En la isla de Mallorca, el 43 por ciento de la población vivía en la ciudad y el 57 por ciento restante en el campo, un espacio explotado por campesinos mediante contratos enfitéuticos que les otorgaban gran libertad y les obligaban a pagar censos a los señores que residían en la ciudad. Muy pronto los campesinos mallorquines intervinieron en la política: pudieron organizarse en un sindicato que elegía a los consejeros foráneos del Gran y General Consejo (asamblea consultiva del gobierno de la isla) y que, desde 1315, designaba a diez síndicos para formar parte de la diputación permanente de este organismo, un Consejo Menor de treinta miembros. La isla adoleció de la macrocefalia de su ciudad, del predominio político de los ciudadanos y de una infraexplotación del sector agrario, que causaba carestías y condenaba la isla a depender del comercio exterior para resolver los problemas de aprovisionamiento. Para arreglar la situación, Jaime II de Mallorca, en 1300, impulsó un plan de reordenación agraria (A. Riera), que tuvo efectos positivos, pero no resolvió ni las carestías ni las discriminaciones políticas, que se traducían en desigualdades tributarias. Los foráneos protestaron por ello y, aunque en 1315 consiguieron ampliar su representación en el Gran y General Consejo, siguió el descontento, que culminó en la insurrección foránea de 1450-1453, reprimida por tropas de mercenarios enviados desde Nápoles por Alfonso el Magnánimo.

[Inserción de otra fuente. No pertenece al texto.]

-- ==== Sys2Proof/Tests/Slice0.lean ====
section
/-! SUPPORT. The model's own tests. Every expected value is transcribed from spec/ (the vector's name stands in the comment); the witnesses at the
end show, for every statement with hypotheses, concrete inputs that meet all of them. -/

namespace Sys2Proof.Machine.Tests

/-- Bytes at the reset entry point. -/
def code (s : State) (bytes : List Byte) : State := s.placeBytes { bank := 0, offset := 0x1000 } bytes

/-- Bytes at an offset of bank 0. -/
def at0 (s : State) (offset : Half) (bytes : List Byte) : State := s.placeBytes { bank := 0, offset := offset } bytes

/-- An address of bank 0. -/
def addr0 (offset : Half) : Addr := { bank := 0, offset := offset }

/-- The outcome is a next state with this property. -/
def holds (o : Outcome) (p : State → Bool) : Bool :=
  match o with
  | .next t => p t
  | .fault _ => false
  | .refused _ => false

theorem exists_of_holds {o : Outcome} {p : State → Bool} (h : holds o p = true) : ∃ t, o = .next t ∧ p t = true := by
  unfold holds at h
  split at h
  · exact ⟨_, rfl, h⟩
  · cases h
  · cases h

/-- The listed slots hold the listed values. -/
def slots (l : List (Slot × SlotVal)) (t : State) : Bool := l.all fun p => t.get p.1 == p.2

/-! ### WellFormed -/

theorem test_wellFormed_refuses_index_8 :
    (Instr.lodB .r0 ⟨.indexed, 8, .imm 0⟩).wellFormed = false ∧ (Instr.lodW .r0 ⟨.indexed, 15, .reg .r0⟩).wellFormed = false ∧
    (Instr.stoB ⟨.indexed, 8, .imm 0⟩ .r0).wellFormed = false ∧ (Instr.stoW ⟨.indexed, 12, .imm 0⟩ .r0).wellFormed = false := by decide

theorem test_wellFormed_takes_index_7_and_any_bank :
    (Instr.lodB .r0 ⟨.indexed, 7, .imm 0⟩).wellFormed = true ∧ (Instr.lodB .r0 ⟨.absolute, 15, .imm 0⟩).wellFormed = true := by decide

/-! ### Decoding: one word for every constructor, from 30_encoding.md R71 to R91 and 95_test_vectors.md -/

theorem test_decode_data_movement :
    decode [0x00, 0x11, 0x10] = some (.instr (.mov .r1 .r0), []) ∧
    decode [0x01, 0x10, 0x05] = some (.instr (.immB .r0 5), []) ∧
    decode [0x02, 0x13, 0x34, 0x12] = some (.instr (.immW .r3 0x1234), []) := by decide

theorem test_decode_memory :
    decode [0x03, 0x14, 0b01010111, 0x10] = some (.instr (.lodB .r4 ⟨.indexed, 7, .reg .r0⟩), []) ∧
    decode [0x04, 0x10, 0b10000000, 0x00, 0x01] = some (.instr (.lodW .r0 ⟨.absolute, 0, .imm 0x100⟩), []) ∧
    decode [0x05, 0b10010000, 0x01, 0x00, 0x10] = some (.instr (.stoB ⟨.pcRel, 0, .imm 1⟩ .r0), []) ∧
    decode [0x06, 0b10100001, 0x02, 0x00, 0x13] = some (.instr (.stoW ⟨.spRel, 1, .imm 2⟩ .r3), []) ∧
    decode [0x03, 0x10, 0b10110000, 0x11, 0x00] = some (.instr (.lodB .r0 ⟨.ptRel, 0, .imm 17⟩), []) ∧
    decode [0x03, 0x10, 0b11000000, 0x03, 0x00] = some (.instr (.lodB .r0 ⟨.itRel, 0, .imm 3⟩), []) := by decide

theorem test_decode_arithmetic :
    decode [0x07, 0x10, 0xFF] = some (.instr (.addiB .r0 255), []) ∧
    decode [0x08, 0x11, 0x00, 0x80] = some (.instr (.addiW .r1 0x8000), []) ∧
    decode [0x09, 0x10, 0x11] = some (.instr (.add .r0 .r1), []) ∧
    decode [0x0A, 0x00, 0x03] = some (.instr (.subiB .pc 3), []) ∧
    decode [0x0B, 0x12, 0x11, 0x00] = some (.instr (.subiW .r2 17), []) ∧
    decode [0x0C, 0x10, 0x11] = some (.instr (.sub .r0 .r1), []) := by decide

theorem test_decode_bitwise :
    decode [0x0D, 0x0B] = some (.instr (.not .intl), []) ∧
    decode [0x0E, 0x10, 0x11] = some (.instr (.and .r0 .r1), []) ∧
    decode [0x0F, 0x10, 0x0F] = some (.instr (.andiB .r0 15), []) ∧
    decode [0x10, 0x10, 0x00, 0xFF] = some (.instr (.andiW .r0 0xFF00), []) ∧
    decode [0x11, 0x10, 0x11] = some (.instr (.orr .r0 .r1), []) ∧
    decode [0x12, 0x10, 0x11] = some (.instr (.xor .r0 .r1), []) := by decide

theorem test_decode_shifts :
    decode [0x13, 0x10, 0x11] = some (.instr (.shl .r0 .r1), []) ∧
    decode [0x14, 0x10, 0x04] = some (.instr (.shliB .r0 4), []) ∧
    decode [0x15, 0x10, 0x11] = some (.instr (.shr .r0 .r1), []) ∧
    decode [0x16, 0x10, 0x0C] = some (.instr (.shriB .r0 12), []) := by decide

theorem test_decode_register_utility_and_flags :
    decode [0x17, 0x08] = some (.instr (.clr .mmue), []) ∧
    decode [0x18, 0x14] = some (.instr (.sl4 .r4), []) ∧
    decode [0x19, 0x10] = some (.instr (.sr4 .r0), []) ∧
    decode [0x1A] = some (.instr .sez, []) ∧
    decode [0x1B] = some (.instr .clz, []) ∧
    decode [0x1C] = some (.instr .inz, []) := by decide

theorem test_decode_reserved :
    [0x1D, 0x1E, 0x1F, 0x20, 0x21, 0x22, 0x23, 0x24].map (fun op => decode [op]) =
      [Instr.rsvSext, .rsvBtst, .rsvBset, .rsvCmpeq, .rsvCmplt, .rsvCmpgt, .rsvPush, .rsvPull].map (fun i => some (.instr i, [])) ∧
    [0x25, 0x26, 0x27, 0x28, 0x29, 0x2A, 0x2B, 0x2C].map (fun op => decode [op]) =
      [Instr.rsvJmp, .rsvJz, .rsvJnz, .rsvCall, .rsvRet, .rsvSwi, .rsvRti, .rsvJmpf].map (fun i => some (.instr i, [])) := by decide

En Aragón el régimen señorial al norte del Ebro fue mucho más duro que al sur (E. Sarasa). En las tierras viejas, el descenso de las rentas ocasionado por la crisis del siglo XIV fue combatido con la estricta sujeción a la gleba, el pleno ejercicio de la jurisdicción civil y criminal que muchos señores poseían en sus señoríos, y que excluía toda posibilidad de apelación a un tribunal superior, y el ejercicio del "ius maletractandi", que el Justicia de Aragón reconocía como derecho señorial (1332). La legislación emanada de las Cortes en el siglo XV insistió en la adscripción campesina (Cortes de Alcañiz y Catalayud, de 1436 y 1461), y las donaciones regias de honores y jurisdicciones precisaban el derecho señorial a atormentar, mutilar e incluso, en algunos casos, condenar a muerte a los vasallos de señorío. Es muy posible, por tanto, que el grado de subyugación de este campesinado aragonés fuera mayor que el de los remensas pero, por causas desconocidas, a diferencia de Cataluña, sus actos de resistencia fueron aislados (Maella, 1439; monasterio de Piedra, 1444) y sin futuro. Así, mientras en Cataluña, a finales de la Edad Media, el régimen señorial se fortalecía moderando sus aristas (abolición de las servidumbres, 1486), en Aragón acentuaba sus rasgos más odiosos de violencia señorial.
Al sur del Ebro, en cambio, la situación del campesinado aragonés era distinta. Aquí predominaban los mudéjares que no pagaban diezmo eclesiástico, poseían la tierra en régimen de aparcería, tenían libertad de movimiento y estaban bajo la directa protección de la autoridad real.